Protein expression and purification

To investigate the structural and biophysical properties of two prokaryotic WD40 proteins, we expressed and purified the recombinant WD40 domain (aa.441–aa.742) of tPkwA (referred as tPkwA-C), as well as single WD40 domain (aa.620–aa.906) of Npun_R6612 using E. coli expression system. All proteins were expressed in soluble form and purified by nickel-nitrilotriacetic acid (Ni-NTA) chromatography as a fusion protein with His6 tag. The fusion construct was subsequently cleaved by TEV protease, and the released proteins were further purified with a gel-filtration (Fig. 1a). All proteins were at least 90–95% pure, as judged by SDS-PAGE analysis.

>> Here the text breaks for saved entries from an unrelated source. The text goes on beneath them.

-- ==== Sys2Proof/Syntax.lean ====
section
/-! DEFINITION. The commands of RLWE-CORE, one constructor per row of the opcode map (R113), each with the bank fields of its
operand form (R112): Z none, D the destination, DA destination and first source, DAB destination and both sources. -/

namespace Sys2Proof

/-- A decoded command. The fields are the raw 4-bit bank fields RD, RA and RB of the command word (R111); whether the build
has such a bank is `Instr.wf`'s question. -/
inductive Instr where
  /-- Form Z: completes and does nothing else (R140). -/
  | nop
  /-- Form DAB: coefficient-wise sum (R142). -/
  | add (rd ra rb : BankIx)
  /-- Form DA: additive inverse (R143). -/
  | neg (rd ra : BankIx)
  /-- Form DAB: product modulo x^N + 1 and Q (R144). -/
  | mul (rd ra rb : BankIx)
  /-- Form DA: coefficients mod Q, read unsigned (R150). -/
  | redq (rd ra : BankIx)
  /-- Form DA: coefficients mod Q, read signed (R152). -/
  | redqs (rd ra : BankIx)
  /-- Form DAB: one fold through x^N + 1, low half in ra and high half in rb (R155). -/
  | ridl (rd ra rb : BankIx)
  /-- Form DA: copy of raw words (R161). -/
  | mov (rd ra : BankIx)
  /-- Form D: the zero polynomial (R163). -/
  | clr (rd : BankIx)
  /-- Form D: rounded fixed-point Gaussian samples (R183). -/
  | gsmp (rd : BankIx)
  /-- Form D: Gaussian samples by table lookup (R190). -/
  | gcdt (rd : BankIx)
  /-- Form D: the uniform base (R192). -/
  | unif (rd : BankIx)
  /-- Form DAB: reconciliation bits of the shared value ra under the reference key rb (R210). -/
  | recon (rd ra rb : BankIx)
deriving DecidableEq, Repr

end Sys2Proof
end

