theorem commitsTo_binary_mulWords (hf : ∀ k < snap.n.toNat, polyMul snap.n.toNat snap.q a b k = f k) :
    s.CommitsTo rd snap.n.toNat f (s.binary rd ra rb snap (mulWords snap.n.toNat snap.q)) := by
  have hcoeff (c : Nat → Word) (i : Nat) (hi : i < snap.n.toNat) :
      coeff snap.q ((List.range snap.n.toNat).map c) i ≡ residues snap.q c i [ZMOD snap.q.toNat] := by
    simp [coeff, residues, hi]
  rw [binary_of_holds ha hb]
  refine commitsTo_commit s rd _ _ f (by simp [mulWords]) fun k hk => ?_
  have hk : k < snap.n.toNat := by simpa [mulWords] using hk
  simp only [← hf k hk, mulWords, List.getElem_map, List.getElem_range, polyMul_eq]
  exact modQ_congr (mulCoeff_modEq hk (hcoeff a) (hcoeff b))

end

theorem unary_of_unwritten {s : State} {ra : BankIx} {snap : Snapshot} (h : ∃ k < snap.n.toNat, s.bankWord? ra k = none)
    (rd : BankIx) (f : List Word → List Word) : s.unary rd ra snap f = .fault .unwrittenRam := by
  rw [State.unary, (bank?_eq_none_iff s ra _).2 h]

/-! ### The lanes and the product as the rules word them -/

/-- The residue of a natural number, also where Q = 0. -/
theorem modQ_natCast (q : Word) (x : Nat) : modQ q x = BitVec.ofNat 32 (x % q.toNat) := by
  rw [modQ, ← Int.natCast_emod, Int.toNat_natCast]

theorem addLane_eq (q a b : Word) :
    addLane q a b = BitVec.ofNat 32 ((a.toNat % q.toNat + b.toNat % q.toNat) % q.toNat) := modQ_natCast q (res q a + res q b)

theorem redqLane_eq (q a : Word) : redqLane q a = BitVec.ofNat 32 (a.toNat % q.toNat) := modQ_natCast q a.toNat

theorem redqsLane_eq (q a : Word) :
    redqsLane q a = modQ q (if a.toNat < 2 ^ 31 then (a.toNat : Int) else a.toNat - 2 ^ 32) := by
  rw [redqsLane, BitVec.toInt_eq_toNat_cond]
  congr 1
  split <;> split <;> omega

/-- R144's double loop, over the residues and reduced once. -/
theorem polyMul_eq_modQ_sum {n k : Nat} (hk : k < n) (q : Word) (a b : Nat → Word) :
    polyMul n q a b k = modQ q (∑ i ∈ Finset.range n, ∑ j ∈ Finset.range n,
      if i + j = k then (res q (a i) : Int) * res q (b j)
      else if i + j = k + n then -(res q (a i) * res q (b j) : Int)
      else 0) := congrArg (modQ q) (mulCoeff_eq_sum n k hk ..)

section
variable {q : Word} (hq : 0 < q.toNat)
include hq

/-- A difference of residues, made a sum of naturals by adding Q. -/
theorem ridlLane_eq (a b : Word) :
    ridlLane q a b = BitVec.ofNat 32 ((a.toNat % q.toNat + (q.toNat - b.toNat % q.toNat)) % q.toNat) := by
  have hb : b.toNat % q.toNat < q.toNat := Nat.mod_lt _ hq
  have hsum : ((a.toNat % q.toNat + (q.toNat - b.toNat % q.toNat) : Nat) : Int) = res q a - res q b + q.toNat := by
    simp only [res]
    omega
  rw [← modQ_natCast, hsum]
  exact modQ_congr (Int.add_emod_right ..).symm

During the purification, we found that tPkwA-C was very stable at elevated temperature, and it even could be recovered from cell lysate after heated to 90 °C (Fig. 1b).

Figure 1
figure 1

Thermo-stability analysis and purification of recombinant tPkwA-C expressed in E. coli. (a) Gel filtration profile of the purified tPkwA-C in basic running buffer with 150 mM NaCl. (b) In vitro thermostability analysis of the expressed tPkwA-C in E. coli. The whole cell extract (lane 2–5) and the purified tPkwA-C samples (lane 6–9) were incubated at different temperatures for one hour, after centrifugation the supernatant fractions were separated by SDS-PAGE. Uncropped gel images are available in Supplementary Fig. S5.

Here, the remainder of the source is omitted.